Kompóti (, ) is a village and a former municipality in the Arta regional unit, Epirus, Greece. Since the 2011 local government reform it is part of the municipality Nikolaos Skoufas, of which it is a municipal unit. The municipal unit has an area of 38.486 km2. In 2011 its population was 1,544 for the town, 11650 for the community and 2,542 for the municipal unit. The Greek National Road 5/E55 connects Kompoti with Messolonghi to the south and Arta and Ioannina to the north.  Kompoti is located north of Amfilochia and Agrinio, east-northeast of Preveza and southeast of Arta.  The Ambracian Gulf is to the south.
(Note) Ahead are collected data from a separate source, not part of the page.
/-- The Vault (13_vault.md). -/
structure Vault where
  /-- The store: byte b of user page p at 256 p + b, of spare s at 256 (16384 + s) + b; an unlisted byte reads 0xFF. -/
  store : Bytes
  /-- The working retirement table and its two copies in S0 and S1, and table-copy programs still to make. -/
  tbl : Retire
  tbl0 : Retire
  tbl1 : Retire
  tblTodo : List Bool
  queue : List VRec
  flight : List Prog
  replaces : List Replace
  nextId : Nat
  leave : Leave
  /-- Programs started in this tick (PPT). -/
  started : Nat
  tail : BitVec 14
  /-- Under STOP, the tail has reached the head: no page is free (R359). -/
  brim : Bool
  seq : BitVec 32
  seqHiCap : BitVec 16
  mounting : Bool
  /-- VAULT_STAT.WEAR, LF_LOST, CFG_BAD; the late-fault queue. -/
  wear : BitVec 2
  lf : List VaultFault
  lfLost : Bool
  cfgBad : Bool
  gaps : List Gap
  /-- Time of the latest GAP record, in 1/16 us (R372). -/
  gapAt : Option Nat
  /-- The chain (R375, R376): value of the latest CHAIN record, records since, pages verified since, MACs to compute. -/
  chainVal : List Byte
  seg : List (BitVec 32 × List Byte)
  chainPages : Nat
  macs : List MacJob
  setA : AppendSet
  setB : AppendSet
  acc : BitVec 16
  shed : BitVec 16
  thinned : BitVec 16
  gapCnt : BitVec 16
  retry0 : BitVec 16
  retry1 : BitVec 16
  retry2 : BitVec 16
  retry3 : BitVec 16
  retry4 : BitVec 16
  ovwr : BitVec 16
  pgCnt : BitVec 16
  /-- Offers per thinnable stream while the queue stood at the mark (R373). -/
  thinCtr : Vector Nat 16
  /-- The flush-age bound made the first page count as queued (R367). -/
  aged : Bool
  gasp : GaspStep
  /-- Ledger (nJ), and STORE sample at step 1 of R91 (R361). -/
  gaspLedger : BitVec 32
  gaspMv : BitVec 16
  present : Bool
  cfg : VaultCfg
  deriving DecidableEq, Repr

def Vault.reset : Vault :=
  { store := [], tbl := Retire.shipped, tbl0 := Retire.shipped, tbl1 := Retire.shipped, tblTodo := [], queue := [], flight := [],
    replaces := [], nextId := 0, leave := .none, started := 0, tail := 0, brim := false, seq := 0, seqHiCap := 0, mounting := true, wear := 0,
    lf := [], lfLost := false, cfgBad := false, gaps := [], gapAt := none, chainVal := List.replicate 16 0, seg := [],
    chainPages := 0, macs := [], setA := AppendSet.reset, setB := AppendSet.reset, acc := 0, shed := 0, thinned := 0,
    gapCnt := 0, retry0 := 0, retry1 := 0, retry2 := 0, retry3 := 0, retry4 := 0, ovwr := 0, pgCnt := 0,
    thinCtr := Vector.replicate 16 0, aged := false, gasp := .idle, gaspLedger := 0, gaspMv := 0,
    present := false, cfg := VaultCfg.absent }

/-- A partner port S, Q or U (14_partner_ports.md). -/
structure PortSt where
  /-- Px_IN.HELD; Px_OUT.POSTED, SVC and REFUSED (R394, R395). -/
  held : Bool
  posted : Bool
  svc : Bool
  refused : Bool
  /-- The status record (R393): CODE, OPCODE, TAG, MORE; ERR. -/
  errCode : BitVec 8
  errOp : BitVec 8
  errTag : BitVec 8
  errMore : BitVec 8
  errSet : Bool
  disc : BitVec 16
  rxcnt : BitVec 16
  txcnt : BitVec 16
  errcnt : BitVec 16
  /-- Port U: bytes still to discard after a LENGTH rejection (R391). -/
  discLeft : Nat
  /-- Px_CFG and Px_BAUD as loaded; a PORTS field turned the port off (R411). -/
  cfg : BitVec 16
  baud : BitVec 16
  off : Bool
  deriving DecidableEq, Repr

/-- A port with nothing in it, at some settings. -/
def PortSt.fresh (cfg baud : BitVec 16) : PortSt :=
  { held := false, posted := false, svc := false, refused := false, errCode := 0, errOp := 0, errTag := 0, errMore := 0,
    errSet := false, disc := 0, rxcnt := 0, txcnt := 0, errcnt := 0, discLeft := 0, cfg := cfg, baud := baud, off := false }

/-- Fault confinement of port C (R401; PC_STAT.FSM). -/
inductive CanFsm where
  | integrating | active | passive | busOff
  deriving DecidableEq, Repr

/-- A response slot of port C (R406). -/
structure RespSlot where
  off : BitVec 7
  armed : Bool
  keep : Bool
  deriving DecidableEq, Repr

/-- A pending reply (R407): slot, the frame copied from the out half, whether leave has come, whether it is being sent. -/
structure RespJob where
  slot : BitVec 4
  frame : CanFrame
  granted : Bool
  sending : Bool
  deriving DecidableEq, Repr

/-- Port C (14_partner_ports.md). -/
structure PortC where
  fsm : CanFsm
  refBad : Bool
  /-- Bus-off recovery has been started under BOFF_HOLD (R401). -/
  recovering : Bool
  listen : Bool
  tec : BitVec 8
  rxe : BitVec 8
  inWr : BitVec 9
  inRd : BitVec 9
  ulSlot : BitVec 4
  ulCause : BitVec 3
  rxcnt : BitVec 16
  rxlost : BitVec 16
  noroom : BitVec 16
  slpdrop : BitVec 16
  sent : BitVec 16
  unsent : BitVec 16
  fdign : BitVec 16
  boffcnt : BitVec 16
  rs : Vector RespSlot 16
  job : Option RespJob
  /-- Accepted frames that channel 0 has still to search, at most four (R404). -/
  rxq : List CanFrame
  /-- PC_CFG, PC_BTN0, PC_BTN1, PC_BTD0, PC_BTD1, PC_RWIN as loaded; a PORTS field turned the port off (R411). -/
  cfg : BitVec 16
  btn0 : BitVec 16
  btn1 : BitVec 16
  btd0 : BitVec 16
  btd1 : BitVec 16
  rwin : BitVec 16
  off : Bool
  deriving DecidableEq, Repr

def PortC.reset : PortC :=
  { fsm := .integrating, refBad := false, recovering := false, listen := false, tec := 0, rxe := 0, inWr := 0, inRd := 0,
    ulSlot := 0, ulCause := 0, rxcnt := 0, rxlost := 0, noroom := 0, slpdrop := 0, sent := 0, unsent := 0, fdign := 0, boffcnt := 0,
    rs := Vector.replicate 16 { off := 0, armed := false, keep := false }, job := none, rxq := [], cfg := 0, btn0 := 0, btn1 := 0,
    btd0 := 0, btd1 := 0, rwin := 0, off := false }

/-- The partner ports (R384) and PT_STAT.CFG_BAD. -/
structure Ports where
  s : PortSt
  q : PortSt
  u : PortSt
  cfgBad : Bool
  deriving DecidableEq, Repr

/-- The recovery settings of R185, which hold before an image is loaded. -/
def Ports.recovery : Ports :=
  { s := PortSt.fresh 0x0001 0, q := PortSt.fresh 0x04A1 0, u := PortSt.fresh 0x0001 1152, cfgBad := false }

/-- The general pins (15_pins.md). Bit 16 g + n of a word stands for pin n of group PA, PB, PC (g = 0, 1, 2). -/
structure Pins where
  out : BitVec 48
  oe : BitVec 48
  /-- Levels that stand at the pads (R420). -/
  pad : BitVec 48
  /-- VIOA, VIOB, VIOC above their power-good thresholds (R414). -/
  vioOk : BitVec 3
  mapConf : BitVec 9
  mapMiss : BitVec 9
  cfgBad : Bool
  /-- PA0 to PA7 carry the recovery functions (R428). -/
  rcv : Bool
  /-- PINS items as loaded after R424: BYTE0 in the lowest bits. -/
  items : Vector (BitVec 32) 48
  deriving DecidableEq, Repr

def Pins.reset : Pins :=
  { out := 0, oe := 0, pad := 0, vioOk := 7, mapConf := 0, mapMiss := 0, cfgBad := false, rcv := true,
    items := Vector.replicate 48 0 }

/-- One self or mutual reading of a group (R438 to R441): baseline at the current frequency, the other frequencies'
stored baselines, the sum of the acquisition's readings, its latest delta, and its runs. -/
structure Reading where
  base : Int
  stored : Vector Int 8
  sum : Int
  raw : Int
  delta : Int
  touched : Bool
  on : Nat
  off : Nat
  neg : Nat
  /-- Time of the touch, in 1/16 us (R441). -/
  since : Nat
  deriving DecidableEq, Repr, Inhabited

def Reading.zero : Reading :=
  { base := 0, stored := Vector.replicate 8 0, sum := 0, raw := 0, delta := 0, touched := false, on := 0, off := 0, neg := 0, since := 0 }

/-- A touch group: acquisition frames made (16 when done), readings, suppression and film (R438, R446, R447). -/
structure TouchGroup where
  acq : Nat
  self : List Reading
  crossed : List Reading
  supp : Bool
  suppSince : Nat
  film : Bool
  filmOff : Nat
  deriving DecidableEq, Repr, Inhabited

def TouchGroup.empty : TouchGroup :=
  { acq := 0, self := [], crossed := [], supp := false, suppSince := 0, film := false, filmOff := 0 }

/-- The results that land at a frame's end (R437). -/
structure TouchResult where
  touch : BitVec 32
  grp : BitVec 12
  freq : BitVec 3
  noise : BitVec 12
  pts : Vector (BitVec 16 × BitVec 16) 8
  deltas : Vector (BitVec 16) 32
  /-- Mutual deltas by group, TX index and RX index. -/
  nodes : List (BitVec 10 × BitVec 16)
  deriving DecidableEq, Repr

def TouchResult.zero : TouchResult :=
  { touch := 0, grp := 0, freq := 0, noise := 0, pts := Vector.replicate 8 (0, 0), deltas := Vector.replicate 32 0, nodes := [] }

/-- The main touch scanner (16_touch.md). -/
structure Touch where
  groups : Vector TouchGroup 4
  chgForce : Bool
  /-- TCH_CTL.REACQ was written and takes effect at the next frame. -/
  reacq : Bool
  chg : Bool
  /-- Frames of hop hold left (R443), and whether the next frame is the first at a new frequency. -/
  hold : Nat
  hopped : Bool
  freq : BitVec 3
  cand : BitVec 3
  noise : BitVec 12
  latest : Vector (BitVec 12) 8
  hopRun : Nat
  chgRun : Nat
  quietRun : Nat
  nsel : BitVec 10
  frm : BitVec 16
  res : TouchResult
  cap : TouchResult
  skip : BitVec 16
  skipWhy : BitVec 2
  step : BitVec 2
  hopCnt : BitVec 16
  stkCnt : BitVec 16
  drop : BitVec 16
  cfgBad : Bool
  stuck : Bool
  hdNoRail : Bool
  /-- A frame is due and has not started (R435); leave for it (R436); a frame runs. -/
  pending : Bool
  leave : Leave
  running : Bool
  /-- The running frame holds leave in P3. -/
  held : Bool
  /-- A release by R441 waits to be reported with the next results. -/
  relPend : Bool
  /-- Since when nothing has been touched, suppressed or under a film, in 1/16 us (R449). -/
  quietSince : Nat
  cfg : TouchCfg
  deriving DecidableEq, Repr

def Touch.reset : Touch :=
  { groups := Vector.replicate 4 TouchGroup.empty, chgForce := false, reacq := false, chg := false, hold := 0, hopped := false,
    freq := 0, cand := 0, noise := 0, latest := Vector.replicate 8 0, hopRun := 0, chgRun := 0, quietRun := 0, nsel := 0, frm := 0,
    res := TouchResult.zero, cap := TouchResult.zero, skip := 0, skipWhy := 0, step := 0, hopCnt := 0, stkCnt := 0, drop := 0,
    cfgBad := false, stuck := false, hdNoRail := false, pending := false, leave := .none, running := false, held := false, relPend := false, quietSince := 0,
    cfg := TouchCfg.absent }

/-- A sentinel sensor (R451, R452): baselines at SFREQ_A and SFREQ_B (`none` before the first scan at one), touch. -/
structure SentSensor where
  baseA : Option Int
  baseB : Option Int
  negA : Nat
  touched : Bool
  qualified : Bool
  deriving DecidableEq, Repr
Kompoti became part of Greece in 1881.

Subdivisions
The municipal unit Kompoti is subdivided into the following communities (constituent villages in brackets):
Kompoti (Kompoti, Agios Nikolaos)
Foteino
Sellades (Sellades, Alonia)

Population

Other
Kompoti has a few schools, a lyceum (middle school), a gymnasium (secondary school) a few churches, banks, a post office, and a square.

Kompoti is the birthplace of Nikolaos Skoufas (), one of the founders of Filiki Eteria meaning Society of Friends in Greek, which was a secret organization working in the early 19th century, whose purpose was to overthrow Ottoman rule over Greece and to establish an independent Greek state.

References

External links

http://www.kompoti.gr
Kompoti (municipality) on GTP Travel Pages
Kompoti (village) on GTP Travel Pages

Populated places in Arta (regional unit)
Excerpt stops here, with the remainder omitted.